/-- Does the code carry suffix L: frozen on a sealed legal channel (Table 0-6). -/
def Acc.legal : Acc → Bool
  | .rwcl => true
  | _ => false

/-- Is the entry part of the committed configuration: access RW or suffix C (R324). -/
def Acc.config : Acc → Bool
  | .rw | .rwc | .rwcl => true
  | _ => false

/-- The order of the rights classes: O above P above S above V; A stands outside (R11). -/
def Cls.rank : Cls → Nat
  | .A => 4 | .O => 3 | .P => 2 | .S => 1 | .V => 0

/-- A class holds the rights of another (R11). Class A is held by no tenant. -/
def Cls.covers (held need : Cls) : Bool := need ≠ .A && need.rank ≤ held.rank

/-- The class that a tenant entry's CLASS names (Table 12-6). -/
def Cls.ofClass : Nat → Cls
  | 0 => .O | 1 => .P | 2 => .S | _ => .V

namespace Part

/-- Channels fitted: 128 on each front die (Table 0-2). -/
def channels (p : Part) : Nat := 128 * p.fronts
/-- Quads fitted: 32 on each front die (Table 0-2). -/
def quads (p : Part) : Nat := 32 * p.fronts
/-- Banks fitted: 4 on each front die (Table 0-2). -/
def banks (p : Part) : Nat := 4 * p.fronts
/-- DRAM controllers: two on BH128 and BH384, four on BH640 and BH896 (Table 1-1). -/
def drams (p : Part) : Nat := if p.fronts ≤ 3 then 2 else 4
/-- Lanes without spares (Table 1-1). -/
def lanes (p : Part) : Nat := if p.fronts ≤ 3 then 8 else 16
/-- Spare lanes (Table 1-1). -/
def spareLanes (p : Part) : Nat := if p.fronts ≤ 3 then 1 else 2
/-- The TIA input stage is on the BH896 only (Table 0-1). -/
def tia (p : Part) : Bool := p.fronts == 7
/-- Clock islands: 64 on the hub die and 24 on each front die (Table 1-1). -/
def islands (p : Part) : Nat := 64 + 24 * p.fronts
/-- Dies in the package (Table 0-1). -/
def dies (p : Part) : Nat := p.fronts + 1
/-- The members of Table 0-1 have one, three, five or seven front dies (R1). -/
def valid (p : Part) : Bool := p.fronts == 1 || p.fronts == 3 || p.fronts == 5 || p.fronts == 7
/-- A lane index of Table 11-6 that the part bonds out: 0 to 15 for L0 to L15, 16 and 17 for LS0, LS1. -/
def laneFitted (p : Part) (l : Nat) : Bool := l < p.lanes || (16 ≤ l && l < 16 + p.spareLanes)
/-- The fabric ports whose unit the part has (Tables 1-1 and 1-4, R12). -/
def portFitted (p : Part) (k : Nat) : Bool :=
  if k < 7 then k < p.fronts
  else if k < 11 then k - 7 < p.drams
  else if k = 13 then p.frit
  else k < 16

end Part

/-- Which instances of a group a part has (R3, R12). -/
def instFitted (p : Part) (g : Grp) (i : Nat) : Bool :=
  match g with
  | .channel | .punty => i < p.channels
  | .quad | .sliceSpare => i < p.quads
  | .bank => i < p.banks
  | .die => i < p.fronts
  | .ageing => i ≤ p.fronts
  | .path => i < 4096
  | .queue => i < 8192
  | .tenant => i < 1024
  | .session => i < 64
  | .clauseSlot => 1 ≤ i && i ≤ 64
  | .ptp | .mac => i < 4
  | .trigger => i < 16
  | .fritEngine => p.frit && i == 0
  | .fritCtx => p.frit && i < 64
  | .fritJob => p.frit && i < 32
  | .dramCh => i < p.drams
  | .dramPort => p.portFitted i
  | .lane => p.laneFitted i
  | .bundle => i < 2
  | .route => i < 64
  | .injRule => i < 16
  | .amp | .ampProg | .legalSet | .lrec => p.amp && i == 0
  | .capList => i < 256
  | _ => i == 0

/-- Which entry of an instance a part has: TIA entries only where the TIA is fitted (R72), the ring entries of
the dies fitted (R208). -/
def subFitted (p : Part) (g : Grp) (sub : Nat) : Bool :=
  match g with
  | .channel => p.tia || !(sub == 0x03 || sub == 0x04 || sub == 0x05)
  | .rings => sub < 0x10 || sub / 16 ≤ p.fronts
  | _ => true

/-- The index map (Table 12-1): the group and instance that an index names. -/
def groupAt (idx : Nat) : Option (Grp × Nat) :=
  if idx = 0x1000 then some (.identity, 0)
  else if idx = 0x1100 then some (.adpPorts, 0)
  else if 0x1101 ≤ idx ∧ idx ≤ 0x1140 then some (.session, idx - 0x1101)
  else if 0x1141 ≤ idx ∧ idx ≤ 0x1180 then some (.clauseSlot, idx - 0x1140)
  else if 0x1F00 ≤ idx ∧ idx ≤ 0x1FFF then some (.capList, idx - 0x1F00)
  else if idx = 0x2000 then some (.modes, 0)
  else if idx = 0x2010 then some (.power, 0)
  else if idx = 0x2020 then some (.fw, 0)
  else if idx = 0x2040 then some (.lehrEngine, 0)
  else if idx = 0x2100 then some (.thermal, 0)
  else if 0x2110 ≤ idx ∧ idx ≤ 0x2117 then some (.ageing, idx - 0x2110)
  else if idx = 0x2120 then some (.ctrlBalls, 0)
  else if 0x2C00 ≤ idx ∧ idx ≤ 0x2FFF then some (.tenant, idx - 0x2C00)
  else if idx = 0x3000 then some (.time, 0)
  else if 0x3100 ≤ idx ∧ idx ≤ 0x3103 then some (.ptp, idx - 0x3100)
  else if idx = 0x3200 then some (.blTime, 0)
  else if idx = 0x3300 then some (.launch, 0)
  else if 0x3301 ≤ idx ∧ idx ≤ 0x3310 then some (.trigger, idx - 0x3301)
  else if 0x4000 ≤ idx ∧ idx ≤ 0x437F then some (.channel, idx - 0x4000)
  else if 0x4400 ≤ idx ∧ idx ≤ 0x44DF then some (.quad, idx - 0x4400)
  else if 0x4500 ≤ idx ∧ idx ≤ 0x451B then some (.bank, idx - 0x4500)
  else if 0x4600 ≤ idx ∧ idx ≤ 0x4606 then some (.die, idx - 0x4600)
  else if 0x5000 ≤ idx ∧ idx ≤ 0x5FFF then some (.path, idx - 0x5000)
  else if 0x6000 ≤ idx ∧ idx ≤ 0x637F then some (.punty, idx - 0x6000)
  else if idx = 0x6400 then some (.matrix, 0)
  else if idx = 0x6500 then some (.rings, 0)
  else if idx = 0x7000 then some (.fritEngine, 0)
  else if 0x7010 ≤ idx ∧ idx ≤ 0x704F then some (.fritCtx, idx - 0x7010)
  else if 0x7080 ≤ idx ∧ idx ≤ 0x709F then some (.fritJob, idx - 0x7080)
  else if 0x8000 ≤ idx ∧ idx ≤ 0x9FFF then some (.queue, idx - 0x8000)
  else if idx = 0xA000 then some (.dramSet, 0)
  else if idx = 0xA002 then some (.dramWin, 0)
  else if 0xA010 ≤ idx ∧ idx ≤ 0xA013 then some (.dramCh, idx - 0xA010)
  else if 0xA020 ≤ idx ∧ idx ≤ 0xA02F then some (.dramPort, idx - 0xA020)
  else if idx = 0xA800 then some (.laneCx, 0)
  else if 0xA810 ≤ idx ∧ idx ≤ 0xA821 then some (.lane, idx - 0xA810)
  else if 0xA830 ≤ idx ∧ idx ≤ 0xA831 then some (.bundle, idx - 0xA830)
  else if 0xA840 ≤ idx ∧ idx ≤ 0xA843 then some (.mac, idx - 0xA840)
  else if 0xA8C0 ≤ idx ∧ idx ≤ 0xA8FF then some (.route, idx - 0xA8C0)
  else if idx = 0xB000 then some (.integrity, 0)
  else if idx = 0xB001 then some (.events, 0)
  else if idx = 0xB0C0 then some (.inj, 0)
  else if 0xB0C1 ≤ idx ∧ idx ≤ 0xB0D0 then some (.injRule, idx - 0xB0C1)
  else if idx = 0xB800 then some (.cullet, 0)
  else if 0xB810 ≤ idx ∧ idx ≤ 0xB8EF then some (.sliceSpare, idx - 0xB810)
  else if idx = 0xC000 then some (.amp, 0)
  else if idx = 0xC001 then some (.ampProg, 0)
  else if idx = 0xC002 then some (.legalSet, 0)
  else if idx = 0xC003 then some (.lrec, 0)
  else if idx = 0xC004 then some (.audit, 0)
  else if idx = 0xD000 then some (.freeze, 0)
  else none

/-- The first index of a group: the index of its instance 0 (instance numbers of clause slots start at 1). -/
def Grp.base : Grp → Nat
  | .identity => 0x1000 | .adpPorts => 0x1100 | .session => 0x1101 | .clauseSlot => 0x1140
  | .capList => 0x1F00 | .modes => 0x2000 | .power => 0x2010 | .fw => 0x2020 | .lehrEngine => 0x2040
  | .thermal => 0x2100 | .ageing => 0x2110 | .ctrlBalls => 0x2120 | .tenant => 0x2C00 | .time => 0x3000
  | .ptp => 0x3100 | .blTime => 0x3200 | .launch => 0x3300 | .trigger => 0x3301 | .channel => 0x4000
  | .quad => 0x4400 | .bank => 0x4500 | .die => 0x4600 | .path => 0x5000 | .punty => 0x6000
  | .matrix => 0x6400 | .rings => 0x6500 | .fritEngine => 0x7000 | .fritCtx => 0x7010
  | .fritJob => 0x7080 | .queue => 0x8000 | .dramSet => 0xA000 | .dramWin => 0xA002 | .dramCh => 0xA010
  | .dramPort => 0xA020 | .laneCx => 0xA800 | .lane => 0xA810 | .bundle => 0xA830 | .mac => 0xA840
  | .route => 0xA8C0 | .integrity => 0xB000 | .events => 0xB001 | .inj => 0xB0C0 | .injRule => 0xB0C1
  | .cullet => 0xB800 | .sliceSpare => 0xB810 | .amp => 0xC000 | .ampProg => 0xC001
  | .legalSet => 0xC002 | .lrec => 0xC003 | .audit => 0xC004 | .freeze => 0xD000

━━━━━━━━━━━━━━━━━━━━━━━━━━━━━━

▸ Work to complete: Lines with "dramPort" in the records above: copy every one of them.

▸ Task result:
  | .dramPort => p.portFitted i
  else if 0xA020 ≤ idx ∧ idx ≤ 0xA02F then some (.dramPort, idx - 0xA020)
  | .dramPort => 0xA020 | .laneCx => 0xA800 | .lane => 0xA810 | .bundle => 0xA830 | .mac => 0xA840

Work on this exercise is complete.